Common Law Name changes appear to be invalidated by Hawaii Rev. Statutes §574-5 according to 81. Kushner, supra note 20, at 328–29 n.79 (noting that Hawaii, Louisiana, Maine, and Oklahoma have abrogated the common law name))

§574-5 Change of name: procedure. (a) It shall be unlawful to change any name adopted or conferred under this chapter...

However the only case law I found in Hawaii seems to indicate otherwise:

Jech v. Burch, 466 F. Supp. 714 - Dist. Court, D. Hawaii 1979 provides:

The name-change law has been used as though it applied to any person living in Hawaii. The statute itself, however, only makes it unlawful to change "any name adopted or conferred under this chapter." (emphasis added)

I know of no general requirement of law in the absence of a statute that any special procedures must be followed to change one's name. The common law was, quite clearly, that one was free to call himself by whatever name he wished. Secretary of Commonwealth v. City Clerk of Lowell, Mass., 366 N.E.2d 717 (Mass.1977). In any event, plaintiffs Jech and Befurt did not follow this procedure.

Plaintiffs have a Constitutionally protected right to give their own child any surname they choose.

The refusal of the registrar of births to accept the surname "Jebef" as the child's surname is a deprivation under color of state law of a right secured by the Constitution of the United States.

Defendants have failed to show any reasonable relation to some purpose, within the competency of the State to effect, why this right should be curtailed.

To the extent that H.R.S. § 574-2 (1976) prohibits the exercise of this right, the statute is unconstitutional.

Brill v. Hedges, 783 F. Supp. 333 - Dist. Court, SD Ohio 1991 citing Jech stated:
After a review of the state's asserted interests, the court struck down the statute as unconstitutional. 466 F.Supp. at 720.
In O'Brien v. Tilson, 523 F.Supp. 494 (E.D.N.C.1981), three married couples challenged the constitutionality of a state statute requiring that children born of married parents be given their father's surname. As in Jech, the court agreed with the parents that they had an important constitutional interest in naming their children:
The Court has no difficulty in concluding that the statute does implicate important constitutional interests. It impinges upon decisions affecting family life, procreation, and child rearing; areas of human experience which the Supreme Court has long held must be accorded special protection. In this most private of realms, there is a "right to be let alone," a right to make decisions free of the coercive power of government. The invasion of privacy and individual expression here involved, contra to what defendants appear to suggest, is far from de minimis ...
523 F.Supp. at 496 (citations and footnote omitted). Like the court in Jech, however, the court in O'Brien decided the case under a low level of scrutiny, explicitly leaving the decision whether a fundamental right was involved for another day:
338*338 The Court need not decide whether the state must show a compelling state interest or some lesser interest to justify [the statute], because even under the most relaxed of standards, requiring only a showing that the statute can reasonably be viewed as promoting some legitimate state interest, the statute proves to be patently defective.

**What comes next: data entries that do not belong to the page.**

theorem watchScan (k : s.Whole) (b) : (s.watchScan b).site.Whole := by
  unfold Site.watchScan
  dsimp only
  repeat' split
  all_goals exact k

theorem sweepNow (k : s.Whole) : s.sweepNow.site.Whole := by
  unfold Site.sweepNow
  split
  · exact k
  · exact k.of_same (SamePassage.refl s).takeSweepStart (SameTables.refl s).takeSweepStart

theorem clockSet (k : s.Whole) (b) : (s.clockSet b).site.Whole := by
  unfold Site.clockSet
  dsimp only
  split
  · exact k.of_same ((SamePassage.refl s).setReading _).noteClockChange ((SameTables.refl s).setClock _).noteClockChange
  · exact k

theorem settingRead (k : s.Whole) (b) : (s.settingRead b).site.Whole := by
  unfold Site.settingRead
  split <;> exact k

theorem settingWrite (k : s.Whole) (b) : (s.settingWrite b).site.Whole := by
  unfold Site.settingWrite
  dsimp only
  repeat' split
  all_goals first | exact k | exact k.of_same (((SamePassage.refl s).setSettings _).rescale _) (((SameTables.refl s).setSettings _).rescale _)

/-! ### Train and watch requests -/

theorem withRecord (k : s.Whole) (n : Serial) (f : Fin 4 → TrainRecord → Handled)
    (hf : ∀ i r, s.recordAt i = some r → (f i r).site.PassageSound) : (s.withRecord n f).site.PassageSound := by
  unfold Site.withRecord
  repeat' split
  · next hr => exact hf _ _ hr
  all_goals exact k.passage

theorem trainRead (k : s.Whole) (hm : s.mode = .running) (b) : (s.trainRead b).site.Whole := by
  refine ⟨?_, k.tables.trainRead hm b⟩
  unfold Site.trainRead
  dsimp only
  repeat' split
  all_goals try exact k.passage
  refine k.withRecord _ _ (fun i r hr => ?_)
  split
  · exact k.passage
  · unfold Site.readPart
    split
    · exact k.passage.of_same ((SamePassage.refl s).putRecord i r _ hr (by unfold TrainRecord.markRead; split <;> rfl)
        (by unfold TrainRecord.markRead; split <;> exact fun _ h => Or.inl h))
    all_goals exact k.passage

theorem trainHold (k : s.Whole) (hm : s.mode = .running) (p b) : (s.trainHold p b).site.Whole := by
  refine ⟨?_, k.tables.trainHold hm p b⟩
  refine k.withRecord _ _ (fun i r hr => ?_)
  repeat' split
  all_goals first
    | exact k.passage
    | exact k.passage.of_same ((SamePassage.refl s).putRecord i r _ hr rfl (fun _ h => Or.inl h))
    | exact k.passage.of_same (((SamePassage.refl s).gainHold p).putRecord i r _ hr rfl (fun _ h => Or.inl h))

theorem trainRelease (k : s.Whole) (hm : s.mode = .running) (p b) : (s.trainRelease p b).site.Whole := by
  refine ⟨?_, k.tables.trainRelease hm p b⟩
  refine k.withRecord _ _ (fun i r hr => ?_)
  repeat' split
  all_goals first | exact k.passage | exact k.passage.of_same ((SamePassage.refl s).endTrainHold i r p hr)

theorem trainResolve (k : s.Whole) (hm : s.mode = .running) (p b) : (s.trainResolve p b).site.Whole := by
  refine ⟨?_, k.tables.trainResolve hm p b⟩
  unfold Site.trainResolve
  dsimp only
  repeat' split
  all_goals try exact k.passage
  refine k.withRecord _ _ (fun i r hr => ?_)
  unfold Site.resolveNumber
  repeat' split
  all_goals first | exact k.passage | exact k.passage.resolveFinding i r _ _ _ hr

theorem trainRetire (k : s.Whole) (hm : s.mode = .running) (p b) : (s.trainRetire p b).site.Whole := by
  refine ⟨?_, k.tables.trainRetire hm p b⟩
  refine k.withRecord _ _ (fun i r hr => ?_)
  split
  · exact k.passage
  · next hp =>
    split
    · exact k.passage
    · exact k.passage.retireRecord i r p hr (Decidable.not_not.mp hp)

theorem watchEnrol (k : s.Whole) (b) : (s.watchEnrol b).site.Whole := by
  refine ⟨?_, k.tables.watchEnrol b⟩
  unfold Site.watchEnrol Site.enrol
  dsimp only
  repeat' split
  all_goals first | exact k.passage | exact k.passage.of_same (((SamePassage.refl s).putEntry _ _).enqueue _)

theorem withRevision (k : s.Whole) (p : Port) (i : Fin 512) (n : Word16) (f : WatchEntry → Handled)
    (hf : ∀ e, (f e).site.PassageSound) : (s.withRevision p i n f).site.PassageSound := by
  unfold Site.withRevision
  repeat' split
  all_goals first | exact k.passage | exact hf _ | exact k.passage.of_same ((SamePassage.refl s).putWatchSlot _ _)

theorem watchAmend (k : s.Whole) (p b) : (s.watchAmend p b).site.Whole := by
  refine ⟨?_, k.tables.watchAmend p b⟩
  unfold Site.watchAmend
  split
  · refine withRevision k _ _ _ _ (fun e => ?_)
    unfold Site.amendEntry
    repeat' split
    all_goals first | exact k.passage | exact k.passage.of_same (((SamePassage.refl s).putEntry _ _).enqueue _)
  · exact k.passage

theorem watchRetire (k : s.Whole) (p b) : (s.watchRetire p b).site.Whole := by
  refine ⟨?_, k.tables.watchRetire p b⟩
  unfold Site.watchRetire
  split
  · refine withRevision k _ _ _ _ (fun e => ?_)
    exact k.passage.of_same ((((SamePassage.refl s).setCounts _).endHold _).freeSlot _)
  · exact k.passage

theorem watchHold (k : s.Whole) (hm : s.mode = .running) (p b) : (s.watchHold p b).site.Whole := by
  refine ⟨?_, k.tables.watchHold hm p b⟩
  unfold Site.watchHold Site.holdSlot
  repeat' split
  all_goals first
    | exact k.passage
    | exact k.passage.of_same ((SamePassage.refl s).putWatchSlot _ _)
    | exact k.passage.of_same (((SamePassage.refl s).gainHold p).putEntry _ _)

theorem watchRelease (k : s.Whole) (hm : s.mode = .running) (p b) : (s.watchRelease p b).site.Whole := by
  refine ⟨?_, k.tables.watchRelease hm p b⟩
  unfold Site.watchRelease Site.releaseSlot
  repeat' split
  all_goals first
    | exact k.passage
    | exact k.passage.of_same ((SamePassage.refl s).putWatchSlot _ _)
    | exact k.passage.of_same ((SamePassage.refl s).releaseEntry _ _)

end Site.Whole

namespace Machine

/-- An outcome that, when it is a next state, keeps the invariants of the site. -/
def Safe (s : State) (o : Host.Outcome State Fault Refusal) : Prop := ∀ t, o = .next t → s.site.Whole → t.site.Whole

namespace Safe

variable {s : State}

theorem next {t : State} (h : s.site.Whole → t.site.Whole) : Safe s (.next t) := fun u hu => by
  simp only [Host.Outcome.next.injEq] at hu
  exact hu ▸ h

theorem fault {r : Fault} : Safe s (.fault r) := fun _ hu => by simp at hu

theorem onSite {f : Site → Site} (h : s.site.Whole → (f s.site).Whole) : Safe s (Machine.onSite f s) := next h

theorem onRunning {f : Site → Site} (h : s.site.Whole → s.site.mode = .running → (f s.site).Whole) :
    Safe s (Machine.onSite (fun t => t.whenRunning f) s) := next (fun k => k.whenRunning f (h k))

theorem onWellFormed {wf : Bool} {f : Site → Site} (h : s.site.Whole → (f s.site).Whole) :
    Safe s (Machine.onWellFormed wf (fun s => s.setSite (f s.site)) s) := by
  unfold Machine.onWellFormed
  split
  · exact next h
  · exact fault

theorem setCounts (s : Site) (v : Counts) (k : s.Whole) : (s.setCounts v).Whole :=
  k.of_same ((Site.SamePassage.refl s).setCounts v) ((Site.SameTables.refl s).setCounts v)

theorem takeFrame (p : Port) (tag kind : Byte) (take : Site → Handled) (k : s.site.Whole)
    (h : s.site.mode ≠ .held → (take s.site).site.Whole) : (s.takeFrame p tag kind take).site.Whole := by
  unfold State.takeFrame
  split
  · exact k
  · next hm =>
    dsimp only
    split
    · unfold State.dropAnswer
      rw [State.setSite_site, State.receive_site]
      exact setCounts _ _ k
    · split
      · simpa using k
      · simpa using h hm

/-- A request's command, from what its owner does to a site that it passes. -/
theorem request {k : RequestKind} {p : Port} {tag : Byte} {body : List Byte} {owner : Site → Handled}
    (h : s.site.Whole → (k.anyState = false → s.site.mode = .running) → (owner s.site).site.Whole) :
    Safe s (Machine.request k p tag body owner s) := by
  unfold Machine.request
  split
  · refine next (fun w => takeFrame p _ _ _ w (fun hm => ?_))
    unfold checked
    split
    · exact w
    · next hc =>
      refine h w (fun hk => ?_)
      rcases ((Site.portCheck_eq_none _ _ _ _ hm).1 hc).1 with e | ⟨_, e⟩
      · exact e
      · rw [← RequestKind.anyState_iff, hk] at e; exact absurd e (by decide)
  · exact fault

theorem write (b : Bool) : Safe s (.next (s.endWrite b)) := by
  refine next (fun k => ?_)
  have hend : ∀ (t : State) (w : WaitingSave) (r : Reply), t.site.Whole → (t.endSave w r).site.Whole := fun t w r h => by
    have e : (t.endSave w r).site = t.site.setStore t.site.endWaiting.store := by simp [State.endSave]; rfl
    rw [e]
    exact h.of_same ((Site.SamePassage.refl t.site).setStore _) ((Site.SameTables.refl t.site).setStore _)
  unfold State.endWrite
  repeat' split
  all_goals try exact k
  · next w hw _ _ =>
    have h1 : (s.site.writeSucceeds w).Whole := ⟨k.passage.of_same ((Site.SamePassage.refl _).writeSucceeds w), k.tables.writeSucceeds w⟩
    unfold State.writeDone
    dsimp only
    split
    · exact hend _ _ _ h1
    · exact h1
  · next w hw _ _ =>
    have h1 : (s.site.writeFails w).Whole := ⟨k.passage.of_same ((Site.SamePassage.refl _).writeFails w), k.tables.writeFails w⟩
    unfold State.writeLost State.failSave
    split
    · exact hend _ _ _ h1
    · exact h1

theorem discardFrame (p : Port) (r : Receiver) (k : s.site.Whole) : (s.discardFrame p r).site.Whole := by
  unfold State.discardFrame State.frameError
  split
  · exact k
  · simpa using setCounts _ _ k

theorem sent (p : Port) : Safe s (execAnswerSent p s) := by
  refine next (fun k => ?_)
  unfold State.answerSent
  split <;> simpa using k

theorem unknown {p : Port} {tag kind : Byte} {body : List Byte} : Safe s (execUnknownRequest p tag kind body s) := by
  unfold execUnknownRequest Machine.onWellFormed
  split
  · exact next (fun k => takeFrame p _ _ _ k (fun _ => k))
  · exact fault

theorem save {p : Port} {tag : Byte} {body : List Byte} : Safe s (execStoreSave p tag body s) := by
  refine request (fun k _ => ?_)
  unfold Site.storeSave
  split
  · exact k
  · exact k.of_same (((Site.SamePassage.refl _).enqueue _).setStore _) (((Site.SameTables.refl _).enqueue _).setStore _)

end Safe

Hi Rev Stat §1-1 provides:
The common law of England, as ascertained by English and American decisions, is declared to be the common law of the State of Hawaii in all cases, except as otherwise expressly provided by the Constitution or laws of the United States, or by the laws of the State, or fixed by Hawaiian judicial precedent, or established by Hawaiian usage; provided that no person shall be subject to criminal proceedings except as provided by the written laws of the United States or of the State. [L 1892, c 57, §5; am L 1903, c 32, §2; RL 1925, §1; RL 1935, §1; RL 1945, §1; RL 1955, §1-1; HRS §1-1]

*Note, however, the Hawaii name change statute was enacted in 1860, prior to the adoption of the common law in 1892 and the common law reception statute cited above specifically excludes parts of the common law in conflict with "the laws of the State, or fixed by Hawaiian judicial precedent, or established by Hawaiian usage."

Presumably the 1860 statute, predating the reception of the common law in Hawaii could be seen as a statute *not* in aid of the common law (as it did not exist when enacted) and a pre-existing Hawaiian usage/custom even though it was ruled unconstitutional in regards to naming of a child and also a previous statute requiring married woman to take husband's surname up until 1975 was ruled unconstitutional pursuant to the equal rights provision of the Hawaii constitution (Cragum [or Cragun depending on source] v. Hawaii and Kashimoto, Civ. No. 43175 (1st Cir. Ct. of Hawaii, Jan. 27,1975), cited in 1 WOMEN L. REP. 1.162 (March 1st, 1975) and the statute has since been amended to allow married couples to retain or change their names accordingly.

For the foregoing reasons it's believed common law name changes do not exist in Hawaii as the statutory method predates the adoption of the common law and Hawaiian custom/usage appears to not have a common law method of name change - however the statute itself has been deemed unconstitutional in some respects so we're unsure.